TASK INPUTS -
☆ ☆ ☆
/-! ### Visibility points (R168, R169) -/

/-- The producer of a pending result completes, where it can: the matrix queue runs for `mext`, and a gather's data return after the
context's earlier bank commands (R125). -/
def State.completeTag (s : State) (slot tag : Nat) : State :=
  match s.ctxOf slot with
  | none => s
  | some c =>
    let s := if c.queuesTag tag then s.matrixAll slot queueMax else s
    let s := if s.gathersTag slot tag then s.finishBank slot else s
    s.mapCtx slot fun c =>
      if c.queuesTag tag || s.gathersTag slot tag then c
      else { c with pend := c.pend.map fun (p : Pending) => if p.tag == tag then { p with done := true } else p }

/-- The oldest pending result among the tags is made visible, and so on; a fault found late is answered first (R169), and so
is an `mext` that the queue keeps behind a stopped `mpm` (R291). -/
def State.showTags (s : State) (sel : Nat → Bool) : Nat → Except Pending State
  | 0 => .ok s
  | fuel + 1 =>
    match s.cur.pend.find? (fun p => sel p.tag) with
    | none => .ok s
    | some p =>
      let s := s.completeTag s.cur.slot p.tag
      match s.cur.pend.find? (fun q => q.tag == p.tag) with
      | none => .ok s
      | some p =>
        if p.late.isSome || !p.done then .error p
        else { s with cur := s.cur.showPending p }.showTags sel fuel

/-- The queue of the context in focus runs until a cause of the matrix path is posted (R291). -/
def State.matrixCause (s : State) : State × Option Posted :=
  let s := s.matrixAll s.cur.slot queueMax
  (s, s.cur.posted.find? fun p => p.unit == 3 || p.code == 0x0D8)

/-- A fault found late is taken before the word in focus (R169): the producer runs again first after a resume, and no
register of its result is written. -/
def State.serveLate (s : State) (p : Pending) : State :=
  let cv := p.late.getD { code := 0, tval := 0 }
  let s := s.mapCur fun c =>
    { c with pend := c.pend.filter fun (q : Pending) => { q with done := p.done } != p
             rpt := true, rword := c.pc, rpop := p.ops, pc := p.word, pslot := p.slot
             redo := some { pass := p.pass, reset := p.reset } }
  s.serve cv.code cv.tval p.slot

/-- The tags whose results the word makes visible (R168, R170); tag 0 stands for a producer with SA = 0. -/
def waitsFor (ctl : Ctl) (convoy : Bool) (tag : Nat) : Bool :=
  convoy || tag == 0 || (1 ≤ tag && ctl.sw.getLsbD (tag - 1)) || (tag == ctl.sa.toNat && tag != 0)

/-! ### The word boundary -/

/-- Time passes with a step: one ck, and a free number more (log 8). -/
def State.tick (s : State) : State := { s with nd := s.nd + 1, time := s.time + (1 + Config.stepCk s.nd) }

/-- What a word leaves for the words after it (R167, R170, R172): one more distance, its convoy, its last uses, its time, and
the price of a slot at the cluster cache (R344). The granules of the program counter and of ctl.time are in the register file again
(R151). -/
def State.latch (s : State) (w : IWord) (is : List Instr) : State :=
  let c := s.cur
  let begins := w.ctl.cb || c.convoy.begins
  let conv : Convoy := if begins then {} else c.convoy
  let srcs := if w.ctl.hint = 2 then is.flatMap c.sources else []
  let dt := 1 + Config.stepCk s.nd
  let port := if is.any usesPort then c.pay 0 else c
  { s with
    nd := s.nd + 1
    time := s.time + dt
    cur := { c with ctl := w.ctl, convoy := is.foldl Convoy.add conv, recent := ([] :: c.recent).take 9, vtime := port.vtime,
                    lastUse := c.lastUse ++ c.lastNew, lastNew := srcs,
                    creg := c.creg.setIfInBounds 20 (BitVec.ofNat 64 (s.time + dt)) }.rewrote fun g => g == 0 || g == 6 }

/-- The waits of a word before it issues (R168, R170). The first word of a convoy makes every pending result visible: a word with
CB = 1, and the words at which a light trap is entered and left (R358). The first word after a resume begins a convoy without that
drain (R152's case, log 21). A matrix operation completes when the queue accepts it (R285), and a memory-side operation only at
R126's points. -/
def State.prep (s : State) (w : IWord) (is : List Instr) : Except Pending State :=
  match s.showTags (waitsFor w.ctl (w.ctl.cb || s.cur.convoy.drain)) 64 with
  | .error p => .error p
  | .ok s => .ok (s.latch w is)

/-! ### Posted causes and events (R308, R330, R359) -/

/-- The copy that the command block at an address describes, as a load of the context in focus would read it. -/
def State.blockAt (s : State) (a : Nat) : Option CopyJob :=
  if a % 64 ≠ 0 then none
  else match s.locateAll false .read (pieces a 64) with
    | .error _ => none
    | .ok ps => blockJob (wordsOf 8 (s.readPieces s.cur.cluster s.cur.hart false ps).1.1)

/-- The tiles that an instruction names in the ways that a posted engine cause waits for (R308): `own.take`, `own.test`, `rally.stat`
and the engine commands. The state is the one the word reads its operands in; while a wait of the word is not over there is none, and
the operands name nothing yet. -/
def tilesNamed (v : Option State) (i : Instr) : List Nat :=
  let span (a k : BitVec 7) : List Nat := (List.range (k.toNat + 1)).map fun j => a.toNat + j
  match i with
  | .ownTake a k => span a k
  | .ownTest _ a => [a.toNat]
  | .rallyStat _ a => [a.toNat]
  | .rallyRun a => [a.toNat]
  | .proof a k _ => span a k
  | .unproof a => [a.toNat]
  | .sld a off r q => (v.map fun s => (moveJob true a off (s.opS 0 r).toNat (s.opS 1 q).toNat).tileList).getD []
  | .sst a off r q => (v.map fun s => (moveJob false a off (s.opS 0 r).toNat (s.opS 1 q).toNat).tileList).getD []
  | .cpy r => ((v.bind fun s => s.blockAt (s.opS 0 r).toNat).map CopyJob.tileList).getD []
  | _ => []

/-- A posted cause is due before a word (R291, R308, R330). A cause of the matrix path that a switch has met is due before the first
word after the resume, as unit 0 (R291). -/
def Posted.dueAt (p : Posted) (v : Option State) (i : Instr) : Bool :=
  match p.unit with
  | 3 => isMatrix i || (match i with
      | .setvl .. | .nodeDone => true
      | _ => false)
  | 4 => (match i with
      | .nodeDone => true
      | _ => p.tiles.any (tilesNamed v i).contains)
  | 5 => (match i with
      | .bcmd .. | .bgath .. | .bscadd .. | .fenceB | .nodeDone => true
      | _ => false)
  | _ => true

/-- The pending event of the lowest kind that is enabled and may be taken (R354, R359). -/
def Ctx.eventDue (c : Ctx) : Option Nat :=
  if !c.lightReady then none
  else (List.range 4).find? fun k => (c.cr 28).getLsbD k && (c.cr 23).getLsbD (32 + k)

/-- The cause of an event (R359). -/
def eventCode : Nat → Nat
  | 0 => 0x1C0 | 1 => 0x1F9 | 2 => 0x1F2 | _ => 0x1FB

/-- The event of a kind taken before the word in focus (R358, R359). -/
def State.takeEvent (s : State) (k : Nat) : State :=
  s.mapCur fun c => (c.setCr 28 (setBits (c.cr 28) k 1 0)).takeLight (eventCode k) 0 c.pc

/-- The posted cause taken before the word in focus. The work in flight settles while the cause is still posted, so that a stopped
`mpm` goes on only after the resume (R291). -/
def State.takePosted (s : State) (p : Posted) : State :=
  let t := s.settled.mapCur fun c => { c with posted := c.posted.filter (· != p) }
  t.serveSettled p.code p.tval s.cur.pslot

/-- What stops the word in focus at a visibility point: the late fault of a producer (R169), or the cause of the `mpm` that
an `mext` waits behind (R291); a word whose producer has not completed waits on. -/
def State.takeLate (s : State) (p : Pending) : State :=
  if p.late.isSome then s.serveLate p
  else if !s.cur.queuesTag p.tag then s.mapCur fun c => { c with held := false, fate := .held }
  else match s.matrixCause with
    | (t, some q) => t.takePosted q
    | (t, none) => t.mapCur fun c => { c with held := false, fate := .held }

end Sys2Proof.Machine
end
☆ ☆ ☆
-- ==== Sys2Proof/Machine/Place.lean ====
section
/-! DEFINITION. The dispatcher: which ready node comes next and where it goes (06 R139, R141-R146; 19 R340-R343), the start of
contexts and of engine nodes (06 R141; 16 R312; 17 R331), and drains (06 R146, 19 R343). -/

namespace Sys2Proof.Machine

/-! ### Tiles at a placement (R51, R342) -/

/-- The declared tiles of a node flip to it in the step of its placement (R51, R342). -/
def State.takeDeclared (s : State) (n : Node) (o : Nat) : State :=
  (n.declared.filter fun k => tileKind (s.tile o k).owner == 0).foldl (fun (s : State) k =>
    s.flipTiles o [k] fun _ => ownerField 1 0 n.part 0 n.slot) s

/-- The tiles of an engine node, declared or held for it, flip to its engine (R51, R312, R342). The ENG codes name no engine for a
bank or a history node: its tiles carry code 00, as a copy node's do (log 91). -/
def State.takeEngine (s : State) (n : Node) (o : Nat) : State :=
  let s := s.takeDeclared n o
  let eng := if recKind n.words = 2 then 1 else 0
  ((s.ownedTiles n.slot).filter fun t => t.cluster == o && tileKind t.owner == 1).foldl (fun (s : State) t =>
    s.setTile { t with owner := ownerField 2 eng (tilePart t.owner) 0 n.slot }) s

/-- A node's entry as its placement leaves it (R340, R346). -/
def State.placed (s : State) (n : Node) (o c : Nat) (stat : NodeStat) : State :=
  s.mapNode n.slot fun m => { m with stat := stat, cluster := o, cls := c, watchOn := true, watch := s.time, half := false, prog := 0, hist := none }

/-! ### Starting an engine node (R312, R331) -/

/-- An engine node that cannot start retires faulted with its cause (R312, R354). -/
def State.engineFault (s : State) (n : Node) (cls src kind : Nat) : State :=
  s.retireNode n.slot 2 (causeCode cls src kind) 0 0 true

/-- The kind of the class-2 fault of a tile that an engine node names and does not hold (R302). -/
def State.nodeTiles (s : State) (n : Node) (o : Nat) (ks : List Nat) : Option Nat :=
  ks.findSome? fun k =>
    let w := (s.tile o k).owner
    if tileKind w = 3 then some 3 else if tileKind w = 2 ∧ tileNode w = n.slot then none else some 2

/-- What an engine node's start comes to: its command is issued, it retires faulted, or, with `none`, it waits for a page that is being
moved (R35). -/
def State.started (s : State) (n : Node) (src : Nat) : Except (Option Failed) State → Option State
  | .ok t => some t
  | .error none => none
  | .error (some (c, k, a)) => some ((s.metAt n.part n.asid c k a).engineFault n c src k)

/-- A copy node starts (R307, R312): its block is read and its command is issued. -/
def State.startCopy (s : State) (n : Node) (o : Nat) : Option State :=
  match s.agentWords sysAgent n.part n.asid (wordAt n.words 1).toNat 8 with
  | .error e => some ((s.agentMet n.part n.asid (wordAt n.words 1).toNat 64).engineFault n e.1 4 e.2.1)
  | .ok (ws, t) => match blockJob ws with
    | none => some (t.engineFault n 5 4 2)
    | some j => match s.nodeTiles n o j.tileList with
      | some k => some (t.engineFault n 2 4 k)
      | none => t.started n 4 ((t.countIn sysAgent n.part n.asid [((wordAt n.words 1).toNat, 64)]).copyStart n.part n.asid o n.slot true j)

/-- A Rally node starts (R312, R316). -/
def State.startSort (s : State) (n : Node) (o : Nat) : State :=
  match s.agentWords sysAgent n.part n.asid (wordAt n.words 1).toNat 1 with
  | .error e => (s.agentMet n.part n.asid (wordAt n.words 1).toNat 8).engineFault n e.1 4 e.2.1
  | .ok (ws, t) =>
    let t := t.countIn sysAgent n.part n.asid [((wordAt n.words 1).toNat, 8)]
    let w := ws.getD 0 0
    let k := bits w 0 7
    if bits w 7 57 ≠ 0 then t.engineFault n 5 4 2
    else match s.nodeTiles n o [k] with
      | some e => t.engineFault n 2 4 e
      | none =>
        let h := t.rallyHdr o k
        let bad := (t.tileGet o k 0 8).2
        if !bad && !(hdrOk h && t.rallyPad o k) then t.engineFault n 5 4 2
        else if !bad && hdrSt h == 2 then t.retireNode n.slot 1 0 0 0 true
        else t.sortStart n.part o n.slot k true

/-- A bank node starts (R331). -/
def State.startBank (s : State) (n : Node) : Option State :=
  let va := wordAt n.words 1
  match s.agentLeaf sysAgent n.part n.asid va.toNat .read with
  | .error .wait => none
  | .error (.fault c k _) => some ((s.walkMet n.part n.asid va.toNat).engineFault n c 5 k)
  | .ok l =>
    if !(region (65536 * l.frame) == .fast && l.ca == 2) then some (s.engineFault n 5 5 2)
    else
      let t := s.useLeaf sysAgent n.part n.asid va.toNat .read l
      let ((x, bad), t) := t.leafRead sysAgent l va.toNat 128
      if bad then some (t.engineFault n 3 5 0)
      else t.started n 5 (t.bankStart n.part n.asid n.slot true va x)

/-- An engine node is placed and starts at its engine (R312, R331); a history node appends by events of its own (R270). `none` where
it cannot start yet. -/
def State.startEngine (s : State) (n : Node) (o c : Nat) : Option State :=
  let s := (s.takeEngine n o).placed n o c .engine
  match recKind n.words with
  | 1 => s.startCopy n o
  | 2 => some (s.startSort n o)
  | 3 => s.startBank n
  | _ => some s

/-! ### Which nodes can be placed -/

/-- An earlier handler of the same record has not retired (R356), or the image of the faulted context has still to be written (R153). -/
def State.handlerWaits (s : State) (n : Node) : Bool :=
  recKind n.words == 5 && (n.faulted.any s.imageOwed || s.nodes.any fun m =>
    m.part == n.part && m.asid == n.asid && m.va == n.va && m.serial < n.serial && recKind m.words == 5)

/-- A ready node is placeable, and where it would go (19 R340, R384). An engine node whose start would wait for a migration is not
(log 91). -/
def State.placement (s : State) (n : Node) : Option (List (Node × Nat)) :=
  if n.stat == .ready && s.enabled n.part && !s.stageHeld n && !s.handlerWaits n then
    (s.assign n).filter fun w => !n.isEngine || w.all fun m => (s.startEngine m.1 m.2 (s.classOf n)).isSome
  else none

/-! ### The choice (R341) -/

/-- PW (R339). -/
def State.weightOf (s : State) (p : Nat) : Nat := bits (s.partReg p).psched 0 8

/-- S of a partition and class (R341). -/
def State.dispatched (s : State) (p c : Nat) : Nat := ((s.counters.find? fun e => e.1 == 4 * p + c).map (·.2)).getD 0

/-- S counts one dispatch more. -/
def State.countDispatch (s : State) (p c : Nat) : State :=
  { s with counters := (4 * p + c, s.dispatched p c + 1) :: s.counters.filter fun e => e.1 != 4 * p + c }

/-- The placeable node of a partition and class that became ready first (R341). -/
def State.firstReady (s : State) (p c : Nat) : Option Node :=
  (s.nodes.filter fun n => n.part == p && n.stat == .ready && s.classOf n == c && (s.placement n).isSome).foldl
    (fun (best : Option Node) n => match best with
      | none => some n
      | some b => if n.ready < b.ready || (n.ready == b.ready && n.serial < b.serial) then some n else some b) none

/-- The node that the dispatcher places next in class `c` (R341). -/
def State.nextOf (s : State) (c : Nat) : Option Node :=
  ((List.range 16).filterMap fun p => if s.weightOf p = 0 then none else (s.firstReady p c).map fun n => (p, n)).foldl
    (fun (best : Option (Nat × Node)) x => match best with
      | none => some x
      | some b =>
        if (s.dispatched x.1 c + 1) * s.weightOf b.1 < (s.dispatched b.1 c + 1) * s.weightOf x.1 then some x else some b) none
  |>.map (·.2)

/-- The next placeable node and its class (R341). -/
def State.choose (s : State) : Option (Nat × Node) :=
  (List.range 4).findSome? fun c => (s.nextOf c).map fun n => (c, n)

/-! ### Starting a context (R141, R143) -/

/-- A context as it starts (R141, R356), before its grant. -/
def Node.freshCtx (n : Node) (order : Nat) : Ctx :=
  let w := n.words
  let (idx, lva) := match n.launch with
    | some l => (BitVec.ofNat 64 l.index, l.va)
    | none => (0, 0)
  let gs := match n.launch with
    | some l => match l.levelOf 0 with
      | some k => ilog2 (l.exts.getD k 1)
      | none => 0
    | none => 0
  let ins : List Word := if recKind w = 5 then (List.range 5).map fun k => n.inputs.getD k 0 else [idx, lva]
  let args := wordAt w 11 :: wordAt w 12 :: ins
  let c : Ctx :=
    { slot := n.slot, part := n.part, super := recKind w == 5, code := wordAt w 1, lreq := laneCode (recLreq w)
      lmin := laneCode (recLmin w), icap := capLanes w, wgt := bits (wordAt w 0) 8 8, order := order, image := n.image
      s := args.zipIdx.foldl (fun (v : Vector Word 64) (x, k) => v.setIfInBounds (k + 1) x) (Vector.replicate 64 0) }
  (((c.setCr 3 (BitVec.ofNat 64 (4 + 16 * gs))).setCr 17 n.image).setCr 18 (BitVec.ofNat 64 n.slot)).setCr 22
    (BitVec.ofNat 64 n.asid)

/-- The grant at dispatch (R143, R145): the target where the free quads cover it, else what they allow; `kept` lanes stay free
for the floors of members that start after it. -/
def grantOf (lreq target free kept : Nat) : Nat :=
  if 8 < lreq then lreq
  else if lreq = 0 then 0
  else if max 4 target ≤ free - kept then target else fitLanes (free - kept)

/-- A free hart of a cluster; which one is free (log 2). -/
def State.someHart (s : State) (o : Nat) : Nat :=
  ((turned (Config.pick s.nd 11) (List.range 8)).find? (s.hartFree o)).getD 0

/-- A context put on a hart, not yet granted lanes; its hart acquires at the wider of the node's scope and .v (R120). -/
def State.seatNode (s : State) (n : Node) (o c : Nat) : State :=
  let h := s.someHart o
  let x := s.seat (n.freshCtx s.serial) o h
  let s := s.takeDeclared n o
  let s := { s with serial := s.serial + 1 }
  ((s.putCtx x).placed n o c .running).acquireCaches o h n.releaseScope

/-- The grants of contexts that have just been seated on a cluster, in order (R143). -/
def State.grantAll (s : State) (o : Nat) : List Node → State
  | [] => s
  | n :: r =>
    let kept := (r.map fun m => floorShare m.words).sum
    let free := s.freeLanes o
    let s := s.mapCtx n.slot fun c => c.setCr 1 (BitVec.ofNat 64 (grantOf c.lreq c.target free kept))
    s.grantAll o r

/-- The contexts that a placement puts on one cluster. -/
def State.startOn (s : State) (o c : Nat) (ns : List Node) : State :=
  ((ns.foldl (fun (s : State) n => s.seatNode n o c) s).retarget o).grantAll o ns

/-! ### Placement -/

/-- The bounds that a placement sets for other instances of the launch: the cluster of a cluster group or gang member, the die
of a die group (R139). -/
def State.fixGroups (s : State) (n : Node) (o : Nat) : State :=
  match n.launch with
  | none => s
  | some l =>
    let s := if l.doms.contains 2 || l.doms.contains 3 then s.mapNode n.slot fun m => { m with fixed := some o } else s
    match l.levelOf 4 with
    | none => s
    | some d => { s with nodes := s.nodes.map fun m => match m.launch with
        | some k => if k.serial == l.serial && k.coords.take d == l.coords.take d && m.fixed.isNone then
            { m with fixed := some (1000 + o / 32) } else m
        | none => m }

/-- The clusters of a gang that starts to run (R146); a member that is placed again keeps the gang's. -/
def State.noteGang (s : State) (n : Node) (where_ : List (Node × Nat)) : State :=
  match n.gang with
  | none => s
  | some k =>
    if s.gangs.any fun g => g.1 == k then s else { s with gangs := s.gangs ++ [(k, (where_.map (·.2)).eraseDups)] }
☆ ☆ ☆
WHAT NEEDS TO BE DONE - Go through the listing above and write out exactly the lines starting with the one holding "(R168, R169) -/" and running through the one holding "def State.completeTag (s", ends included, and no others.

SOLUTION TO THE PROBLEM -
/-! ### Visibility points (R168, R169) -/

/-- The producer of a pending result completes, where it can: the matrix queue runs for `mext`, and a gather's data return after the
context's earlier bank commands (R125). -/
def State.completeTag (s : State) (slot tag : Nat) : State :=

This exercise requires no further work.